(PROVIDED RECORDS)

end Sys2Proof.Machine
end

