-- ==== Sys2Proof/Laws/Ops.lean ====
section
/-! SUPPORT. What each shared operation can do, said once: when it answers, and which state it leaves. Later proofs cite these and do
not unfold the operations. -/

namespace Sys2Proof.Machine

/-! ### The frame of a command -/

@[simp] theorem settled_ok (s : State) : settled (.ok s) = s := rfl

@[simp] theorem settled_error (s : State) : settled (.error s) = s := rfl

theorem unlessFailed_of_failed {body : State → State} {s : State} (h : s.bcState = .failed) : unlessFailed body s = refuse s := by
  simp [unlessFailed, h]

theorem unlessFailed_of_ne_failed {body : State → State} {s : State} (h : s.bcState ≠ .failed) : unlessFailed body s = body s := by
  simp [unlessFailed, h]

theorem unlessTooLong_cases (fits : Bool) (r s : State) :
    (fits = true ∧ unlessTooLong fits r s = r) ∨ (fits = false ∧ unlessTooLong fits r s = refuse s) := by
  cases fits <;> simp [unlessTooLong]

/-! ### Fields of bits -/

@[simp] theorem lsbBits_length (v n : Nat) : (lsbBits v n).length = n := by simp [lsbBits]

@[simp] theorem msbBits_length (v n : Nat) : (msbBits v n).length = n := by
  induction n with
  | zero => rfl
  | succ n ih => simp [msbBits, ih]

@[simp] theorem fieldBits_length (v n : Nat) (o : Order) : (fieldBits v n o).length = n := by
  cases o <;> simp [fieldBits]

theorem lsbValue_lt (bs : List Bool) : lsbValue bs < 2 ^ bs.length := by
  induction bs with
  | nil => simp [lsbValue]
  | cons b bs ih => cases b <;> simp only [lsbValue, List.length_cons, Bool.toNat_false, Bool.toNat_true] <;> omega

theorem msbValueFrom_lt (v : Nat) (bs : List Bool) : msbValueFrom v bs < (v + 1) * 2 ^ bs.length := by
  induction bs generalizing v with
  | nil => simp [msbValueFrom]
  | cons b bs ih =>
    have h := ih (2 * v + b.toNat)
    have hb : b.toNat ≤ 1 := by cases b <;> decide
    calc msbValueFrom v (b :: bs) < (2 * v + b.toNat + 1) * 2 ^ bs.length := h
      _ ≤ ((v + 1) * 2) * 2 ^ bs.length := Nat.mul_le_mul_right _ (by omega)
      _ = (v + 1) * 2 ^ (b :: bs).length := by rw [List.length_cons, pow_succ]; ring

theorem fieldValue_lt (bs : List Bool) (o : Order) : fieldValue bs o < 2 ^ bs.length := by
  cases o with
  | lsb => exact lsbValue_lt bs
  | msb => simpa [fieldValue] using msbValueFrom_lt 0 bs

@[simp] theorem backingBuffer_length (bits : List Bool) : (backingBuffer bits).length = (bits.length + 7) / 8 := by
  simp [backingBuffer]

/-! ### Reads -/

/-- `ReadBits` with enough bits left (R93). -/
theorem readBits_of_le {count : Nat} {o : Order} {s : State} (h : count ≤ s.bits.length - s.rpos) :
    readBits count o s = .ok (fieldValue ((s.bits.drop s.rpos).take count) o, moveCursor (s.rpos + count) s) := by
  simp [readBits, Nat.not_lt.mpr h]

/-- `ReadBits` with too few bits left (R93): `TruncatedStream` at the cursor, which is not moved. -/
theorem readBits_of_lt {count : Nat} {o : Order} {s : State} (h : s.bits.length - s.rpos < count) :
    readBits count o s = .error (raise .truncatedStream s.rpos s) := by
  simp [readBits, h]

theorem readBits_ok_inv {count : Nat} {o : Order} {s s' : State} {v : Nat} (h : readBits count o s = .ok (v, s')) :
    count ≤ s.bits.length - s.rpos ∧ v = fieldValue ((s.bits.drop s.rpos).take count) o ∧ s' = moveCursor (s.rpos + count) s := by
  by_cases hc : s.bits.length - s.rpos < count
  · rw [readBits_of_lt hc] at h; cases h
  · rw [readBits_of_le (Nat.not_lt.mp hc)] at h; cases h; exact ⟨Nat.not_lt.mp hc, rfl, rfl⟩

theorem readBits_error_inv {count : Nat} {o : Order} {s s' : State} (h : readBits count o s = .error s') :
    s.bits.length - s.rpos < count ∧ s' = raise .truncatedStream s.rpos s := by
  by_cases hc : s.bits.length - s.rpos < count
  · rw [readBits_of_lt hc] at h; cases h; exact ⟨hc, rfl⟩
  · rw [readBits_of_le (Nat.not_lt.mp hc)] at h; cases h

theorem readBits_value_lt {count : Nat} {o : Order} {s s' : State} {v : Nat} (h : readBits count o s = .ok (v, s')) :
    v < 2 ^ count := by
  obtain ⟨hc, rfl, -⟩ := readBits_ok_inv h
  have := fieldValue_lt ((s.bits.drop s.rpos).take count) o
  rwa [List.length_take, List.length_drop, Nat.min_eq_left hc] at this

/-- `ReadBit` inside the stream (R92). -/
theorem readBit_of_lt {s : State} (h : s.rpos < s.bits.length) :
    readBit s = .ok (s.bits[s.rpos], moveCursor (s.rpos + 1) s) := by
  unfold readBit
  rw [List.drop_eq_getElem_cons h]

/-- `ReadBit` at the end of the stream (R92). -/
theorem readBit_of_le {s : State} (h : s.bits.length ≤ s.rpos) : readBit s = .error (raise .truncatedStream s.rpos s) := by
  simp [readBit, List.drop_eq_nil_of_le h]

theorem alignRead_rpos (s : State) : (alignRead s).rpos = min (8 * ((s.rpos + 7) / 8)) s.bits.length := rfl

/-! ### One symbol -/

/-- A walk takes no more bits than there are, and takes one at least when it finds a symbol (R124). -/
theorem walk_taken (t : Tree) (bs : List Bool) (i k : Nat) : k ≤ (walk t bs i k).2 ∧ (walk t bs i k).2 ≤ k + bs.length := by
  induction bs generalizing i k with
  | nil => exact ⟨Nat.le_refl k, Nat.le_refl k⟩
  | cons b bs ih =>
    have one : k ≤ k + 1 ∧ k + 1 ≤ k + (b :: bs).length := ⟨by omega, by rw [List.length_cons]; omega⟩
    unfold walk
    split
    · exact one
    · rename_i c _
      split
      · exact one
      · exact one
      · have h := ih c (k + 1)
        rw [List.length_cons]
        omega

/-- A symbol that a walk finds is below the tree's `N`, and took a bit at least (R124). -/
theorem walk_found (t : Tree) (bs : List Bool) (i k : Nat) {x : Nat} (h : (walk t bs i k).1 = .ok x) :
    x < t.n ∧ k + 1 ≤ (walk t bs i k).2 := by
  induction bs generalizing i k with
  | nil => cases h
  | cons b bs ih =>
    unfold walk at h ⊢
    split at h
    · cases h
    · rename_i c _
      split at h
      · cases h
      · rename_i y _ _
        by_cases hn : t.n ≤ y
        · rw [if_pos hn] at h; cases h
        · rw [if_neg hn] at h; cases h
          simp only
          exact ⟨Nat.not_le.mp hn, Nat.le_refl _⟩
      · obtain ⟨h1, h2⟩ := ih c (k + 1) h
        exact ⟨h1, by omega⟩

theorem decodeSym_ok_inv {t : Tree} {s s' : State} {x : Nat} (h : decodeSym t s = .ok (x, s')) :
    x < t.n ∧ ∃ n, 1 ≤ n ∧ n ≤ s.bits.length - s.rpos ∧ s' = moveCursor (s.rpos + n) s := by
  unfold decodeSym at h
  have h2 := walk_taken t (s.bits.drop s.rpos) t.root 0
  have h3 := walk_found t (s.bits.drop s.rpos) t.root 0 (x := x)
  split at h
  · rename_i y n hw
    rw [hw] at h2 h3
    cases h
    obtain ⟨hlt, hpos⟩ := h3 rfl
    rw [List.length_drop] at h2
    exact ⟨hlt, n, by omega, by omega, rfl⟩
  · cases h

theorem decodeSym_error_inv {t : Tree} {s s' : State} (h : decodeSym t s = .error s') :
    ∃ kind n, n ≤ s.bits.length - s.rpos ∧ s' = raise kind (s.rpos + n) (moveCursor (s.rpos + n) s) := by
  unfold decodeSym at h
  have h2 := walk_taken t (s.bits.drop s.rpos) t.root 0
  split at h
  · cases h
  · rename_i kind n hw
    rw [hw] at h2
    cases h
    rw [List.length_drop] at h2
    exact ⟨kind, n, by omega, rfl⟩

/-! ### Trees from lengths -/

theorem treeFromLengths_ok_inv {lengths : List Nat} {maxbits : Nat} {s : State} {t : Tree}
    (h : treeFromLengths lengths maxbits s = .ok t) : overSubscribed lengths maxbits = false ∧ t = treeOfLengths lengths maxbits := by
  unfold treeFromLengths at h
  split at h
  · cases h
  · cases h; exact ⟨Bool.not_eq_true _ ▸ ‹¬_›, rfl⟩

theorem treeFromLengths_error_inv {lengths : List Nat} {maxbits : Nat} {s s' : State}
    (h : treeFromLengths lengths maxbits s = .error s') :
    overSubscribed lengths maxbits = true ∧ s' = raise .invalidHuffmanTree s.rpos s := by
  unfold treeFromLengths at h
  split at h
  · cases h; exact ⟨‹_›, rfl⟩
  · cases h

@[simp] theorem treeOfLengths_built (lengths : List Nat) (maxbits : Nat) : (treeOfLengths lengths maxbits).built = true := rfl

@[simp] theorem treeOfLengths_n (lengths : List Nat) (maxbits : Nat) : (treeOfLengths lengths maxbits).n = lengths.length := rfl

/-! ### The user tree -/

@[simp] theorem assignCodes_length (arena : List Node) (fuel i addr len : Nat) (tab : List CodeEntry) :
    (assignCodes arena fuel i addr len tab).length = tab.length := by
  induction fuel generalizing i addr len tab with
  | zero => rfl
  | succ fuel ih =>
    unfold assignCodes
    split
    · rfl
    · simp
    · split <;> split <;> simp [ih]

@[simp] theorem buildTree_built (n : Nat) (freq : List Freq) : (buildTree n freq).built = true := by
  unfold buildTree
  split
  · rfl
  · split <;> rfl

@[simp] theorem buildTree_n (n : Nat) (freq : List Freq) : (buildTree n freq).n = n := by
  unfold buildTree
  split
  · rfl
  · split <;> rfl

/-- The table of a built tree has an entry for each symbol of the alphabet (R21). -/
@[simp] theorem buildTree_tab_length (n : Nat) (freq : List Freq) : (buildTree n freq).tab.length = n := by
  unfold buildTree
  split
  · simp [degenerateTree]
  · split
    · simp [degenerateTree]
    · simp [generalTree]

(End PROVIDED RECORDS)

YOUR INSTRUCTIONS -> The count of lines above that include the string "when" is the sole expected answer.

EXERCISE OUTPUT -> 2